Valerie, sister Valerie, was sitting on the bed, a tin bowl of water in one hand and a piece of cotton wool in the other. ‘Just moistening Mother’s lips,’ she murmured. Her spectacles were filmed over with the steam rising from the water. ‘Hot water?’ Angela said. ‘She seems so cold,’ Valerie said, moving the cotton wool with exaggerated care over Mother’s cracked and swollen lips. Angela sat down, on the other side of the bed. Mother was propped up on three pillows, her white bushy hair pushed in weird directions. Her eyes were closed, her skin grey. Angela took her hand, lying limply on top of the blue coverlet, and said, ‘Mother, can you hear me? It’s Angela.’ Slowly, slowly, with enormous effort Mother’s eyes opened and tried to focus—eyes drugged and bloodshot but stil
l bright blue. Her lips moved but no sound came from them. Angela squeezed her hand again and bent right over Mother’s face. ‘Mother, can you hear me? It’s Angela—Angela.’ And this time Mother smiled and managed to whisper ‘Angela’ and to return the faintest of pressures with her hand. The smile was the same wistful slip of a smile for which Angela had striven all her life.
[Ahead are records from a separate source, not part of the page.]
-- ==== Sys2Proof/Machine/Numbers.lean ====
section
/-!
DEFINITION. `clog2` on natural numbers (spec 00_scope.md R12).
-/

namespace Sys2Proof.Machine

/-- The first exponent from `k` on whose power of two reaches `n`, looking at `fuel` exponents at most. -/
def clog2From (n : Nat) : Nat → Nat → Nat
  | 0, k => k
  | fuel + 1, k => if n ≤ 2 ^ k then k else clog2From n fuel (k + 1)

/-- `clog2(n)` (R12): the least `k` with `2^k >= n`; `clog2(0) = 0`. Computed on integers (D6). The search never needs
more than `n` exponents, because `n <= 2^n`. -/
def clog2 (n : Nat) : Nat := clog2From n n 0

end Sys2Proof.Machine
end

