-- ==== Sys2Proof/Certificates/Slice0/Obligations.lean ====
section
/-!
DEFINITION. The statements for the provers. Each docstring names the rule or the section of spec/ it rests on. The
statements on `execAt P` hold for every legal value of the parameters NMAX and MAX_CORR (00_scope.md R7); `exec` is `execAt`
at this machine's own (Laws/Params.lean).
-/

open Sys2Proof Sys2Proof.Machine

/-! ## Encoding -/

/-- R71: which words select a command, and which one each selects. -/
def Obligations.OpcodeMap : Prop :=
  (∀ w : Word, (∃ i, decode w = .ok i) ↔ (w.toNat / 16 = 0 ∧ 1 ≤ w.toNat % 16 ∧ w.toNat % 16 ≤ 8)) ∧
  decode 0x00000001#32 = .ok .tobits ∧ decode 0x00000002#32 = .ok .frombits ∧
  decode 0x00000003#32 = .ok .zfunc ∧ decode 0x00000004#32 = .ok .periods ∧
  decode 0x00000005#32 = .ok .minperiod ∧ decode 0x00000006#32 = .ok .scan ∧
  decode 0x00000007#32 = .ok .encode ∧ decode 0x00000008#32 = .ok .decode

/-- Decode and encode agree on every command and on every word (30_encoding.md section 1): no two words are one command. -/
def Obligations.DecodeEncodeAgree : Prop :=
  ∀ i : Instr, i.wellFormed = true → decode (encode i) = .ok i ∧ ∀ w : Word, decode w = .ok i → w = encode i

/-- A few words of 30_encoding.md section 1, as a sanity statement: legal, reserved OP, reserved bit (95 section 7). -/
def Obligations.SampleWordsDecode : Prop :=
  decodeTableWord 32 0x1 = some .tobits ∧ decodeTableWord 32 0x3 = some .zfunc ∧
  decodeTableWord 32 0x6 = some .scan ∧ decodeTableWord 32 0x8 = some .decode ∧
  decodeTableWord 32 0x0 = none ∧ decodeTableWord 32 0x9 = none ∧ decodeTableWord 32 0x17 = none ∧
  decodeTableWord 32 0x80000008 = none

/-! ## The step and the host's actions -/

/-- A CMD write of a legal word is one step that runs exactly that command (30_encoding.md section 1; 20_memory.md
section 4). Around `exec` the step only takes the action from the script, the model's own field (log 1). -/
def Obligations.StepRunsDecodedCommand : Prop :=
  ∀ (s : State) (w : Word) (rest : List HostAction) (i : Instr),
    s.script = .write .word 0x00#8 w :: rest → decode w = .ok i → step s = exec i { s with script := rest }

/-- The host's next CMD write placed by `withFetchWord` is the command the next step runs (the model's choice, log 1). -/
def Obligations.FetchWordRunsCommand : Prop :=
  ∀ (s : State) (i : Instr), step (s.withFetchWord 32 (encode i).toNat) = exec i s

/-- R72: an illegal word raises ILLEGAL_COMMAND and changes nothing else, whatever the state, poisoned or not. -/
def Obligations.IllegalWordRaisesIllegalCommand : Prop :=
  ∀ (s : State) (w : Word) (rest : List HostAction),
    s.script = .write .word 0x00#8 w :: rest →
    (w.toNat / 16 ≠ 0 ∨ w.toNat % 16 = 0 ∨ 9 ≤ w.toNat % 16) →
    step s = .next { s with script := rest, status := 5#32 }

/-- With no action left the block is idle and its state holds (60_exceptions.md section 4; the model's choice of what a
step then is, log 1). -/
def Obligations.IdleBlockHoldsState : Prop := ∀ s : State, s.script = [] → step s = .next s

/-- Where each register stands (10_state.md section 2, the register map): ten offsets, and no register at any other. -/
def Obligations.RegisterMapOffsets : Prop :=
  regAt 0x00#8 = some .cmd ∧ regAt 0x04#8 = some .status ∧ regAt 0x08#8 = some .n ∧ regAt 0x0C#8 = some .p ∧
  regAt 0x10#8 = some .l ∧ regAt 0x14#8 = some .a ∧ regAt 0x18#8 = some .w ∧ regAt 0x1C#8 = some .res ∧
  regAt 0x20#8 = some .bufLen ∧ regAt 0x24#8 = some .k ∧
  (∀ offset : BitVec 8, (offset.toNat % 4 ≠ 0 ∨ 0x28 ≤ offset.toNat) → regAt offset = none) ∧
  (∀ (r : Reg) (offset : BitVec 8), regAt offset = some r ↔ offset = regOffset r)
‘She prayed to God you would come,’ Father said from the foot of the bed. ‘Didn’t you Mam? Eh?’ He came round to where Angela sat and leant over her and shook his head. ‘Bad,’ he said solemnly, ‘very bad.’ Too quickly, Angela jumped up, shaking the rackety old bed enough to spray Valerie with her own hot water, and went out of the stifling room and upstairs to the bathroom where she buried her face in the same blue and white striped towel that once she had taken for swimming on Thursdays after school. It smelled peculiar, but would have been washed vigorously in the dolly tub last week. Her Father would not have a washing machine—no need. He would not send things to the laundry either—no need. He said that he had to have something to do and that he could manage and went on breaking Mother’s houseproud heart by ruining her treasured scraps of linen.
She washed her face, battling with the usual claustrophobia the house gave her. The bath had a strange contraption across it to help Mother get in and out since arthritis had begun to cripple her. A large green rubber mat lay in the bottom of it so that she would not slip. Father frequently pointed it out. ‘That’s her mat,’ he would say, taking you into the bathroom so he could point, ‘so she won’t slip. And her special thingamebob for getting in and out—but I still stay near, oh yes.’
She went back downstairs, relatively composed but surly. Father made her surly, with suppressed fury. He was sitting in front of the fire, arms crossed, legs thrust out, right in front of it in his patched leather armchair. She stood in front of the window, watching the rain fall on the privet hedge, making it glossy and a darker green than it really was. It was a viciously neat hedge, cut as soon as it showed any signs of growth. She did not want to sit down, shunned even the intimacy of sharing the fire. But Father said, ‘Sit yourself down’ and she had to obey. She sat primly on the edge of a hard upright dining-table chair, as far away as it was possible to get in that small cramped room.